Wednesday, July 29, 2009

Borrower Risk, Net Worth, and Liquidity

You are considering making a $10,000,000 loan to one of two borrowers. Both borrowers have a $10,000,000 net worth and $1,000,000 in cash. Your astrologer has told you one borrower will default and the other won’t, but she can’t tell you which one. You are allowed to ask each borrower three questions. What do you ask?

Here are my questions:

What are your total liabilities (contingent and non-contingent)? A borrower with $10,000,000 in net worth with $20,000,000 in assets, $10,000,000 in liabilities and $1,000,000 in cash is a great risk. A borrower with the same net worth and liquidity comprised of $100,000,000 in assets and $90,000,000 in liabilities is toast in a significant downturn.
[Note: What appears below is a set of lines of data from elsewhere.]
-- ==== Sys2Proof/Laws/State.lean ====
section
/-! SUPPORT. What each named update of the state leaves alone: one lemma per update and per part of the state that it does
not touch, true by rfl, so that no later proof unfolds a record update. -/

namespace Sys2Proof.Machine

variable (d : Dev)


/-! setReg: changes regs alone. -/

@[simp] theorem Dev.setReg_sram (a : Nat) (v : Word) : (d.setReg a v).sram = d.sram := rfl
@[simp] theorem Dev.setReg_shadow (a : Nat) (v : Word) : (d.setReg a v).shadow = d.shadow := rfl
@[simp] theorem Dev.setReg_busData (a : Nat) (v : Word) : (d.setReg a v).busData = d.busData := rfl
@[simp] theorem Dev.setReg_pins (a : Nat) (v : Word) : (d.setReg a v).pins = d.pins := rfl
@[simp] theorem Dev.setReg_time (a : Nat) (v : Word) : (d.setReg a v).time = d.time := rfl
@[simp] theorem Dev.setReg_pat (a : Nat) (v : Word) : (d.setReg a v).pat = d.pat := rfl
@[simp] theorem Dev.setReg_dom (a : Nat) (v : Word) : (d.setReg a v).dom = d.dom := rfl
@[simp] theorem Dev.setReg_fld (a : Nat) (v : Word) : (d.setReg a v).fld = d.fld := rfl
@[simp] theorem Dev.setReg_cls (a : Nat) (v : Word) : (d.setReg a v).cls = d.cls := rfl
@[simp] theorem Dev.setReg_tile (a : Nat) (v : Word) : (d.setReg a v).tile = d.tile := rfl
@[simp] theorem Dev.setReg_inst (a : Nat) (v : Word) : (d.setReg a v).inst = d.inst := rfl
@[simp] theorem Dev.setReg_bud (a : Nat) (v : Word) : (d.setReg a v).bud = d.bud := rfl
@[simp] theorem Dev.setReg_led (a : Nat) (v : Word) : (d.setReg a v).led = d.led := rfl
@[simp] theorem Dev.setReg_rp (a : Nat) (v : Word) : (d.setReg a v).rp = d.rp := rfl
@[simp] theorem Dev.setReg_fc (a : Nat) (v : Word) : (d.setReg a v).fc = d.fc := rfl
@[simp] theorem Dev.setReg_pp (a : Nat) (v : Word) : (d.setReg a v).pp = d.pp := rfl
@[simp] theorem Dev.setReg_clk (a : Nat) (v : Word) : (d.setReg a v).clk = d.clk := rfl
@[simp] theorem Dev.setReg_start (a : Nat) (v : Word) : (d.setReg a v).start = d.start := rfl
@[simp] theorem Dev.setReg_nv (a : Nat) (v : Word) : (d.setReg a v).nv = d.nv := rfl
@[simp] theorem Dev.setReg_test (a : Nat) (v : Word) : (d.setReg a v).test = d.test := rfl
@[simp] theorem Dev.setReg_ev (a : Nat) (v : Word) : (d.setReg a v).ev = d.ev := rfl
@[simp] theorem Dev.setReg_mg (a : Nat) (v : Word) : (d.setReg a v).mg = d.mg := rfl
@[simp] theorem Dev.setReg_sel (a : Nat) (v : Word) : (d.setReg a v).sel = d.sel := rfl
@[simp] theorem Dev.setReg_chan (a : Nat) (v : Word) : (d.setReg a v).chan = d.chan := rfl
@[simp] theorem Dev.setReg_opt (a : Nat) (v : Word) : (d.setReg a v).opt = d.opt := rfl
@[simp] theorem Dev.setReg_out (a : Nat) (v : Word) : (d.setReg a v).out = d.out := rfl
@[simp] theorem Dev.setReg_hostFull (a : Nat) (v : Word) : (d.setReg a v).hostFull = d.hostFull := rfl
@[simp] theorem Dev.setReg_fresh (a : Nat) (v : Word) : (d.setReg a v).fresh = d.fresh := rfl
@[simp] theorem Dev.setReg_pt (a : Nat) (v : Word) (i j : Nat) : (d.setReg a v).pt i j = d.pt i j := rfl
@[simp] theorem Dev.setReg_dm (a : Nat) (v : Word) (i j : Nat) : (d.setReg a v).dm i j = d.dm i j := rfl
@[simp] theorem Dev.setReg_fd (a : Nat) (v : Word) (i : Nat) : (d.setReg a v).fd i = d.fd i := rfl
@[simp] theorem Dev.setReg_cl (a : Nat) (v : Word) (i j : Nat) : (d.setReg a v).cl i j = d.cl i j := rfl
@[simp] theorem Dev.setReg_ti (a : Nat) (v : Word) (i j l : Nat) : (d.setReg a v).ti i j l = d.ti i j l := rfl
@[simp] theorem Dev.setReg_ent (a : Nat) (v : Word) (i : Nat) : (d.setReg a v).ent i = d.ent i := rfl
@[simp] theorem Dev.setReg_recd (a : Nat) (v : Word) (i : Nat) : (d.setReg a v).recd i = d.recd i := rfl
@[simp] theorem Dev.setReg_job (a : Nat) (v : Word) (i : Nat) : (d.setReg a v).job i = d.job i := rfl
How did you make your money? If the answer is investing in the same market and kind of real estate as the loan you are considering (for example, multifamily in Dallas), the borrower is a good risk. Any other answer (selling a software company, dentistry, UPS driver, playing poker, aerospace engineer) is a problem. I know this from personal experience because I’ve approved and subsequently regretted making loans to borrowers with these former occupations. Each time I thought we had mitigated the risk – I now believe you can’t mitigate inexperience.

What was the value of CRE assets you owned in 2001? The answer should be at least $2,000,000 – enough to tell you they had some holdings in the last downturn. If the answer is less than that it means they made all their money in easy times. Ideally, a borrower would have been through the 1989-1994 trough, but those guys all have a net worth a lot bigger than $10,000,000.

I believe the answer to these three questions tells you pretty much everything you need to know about a borrower.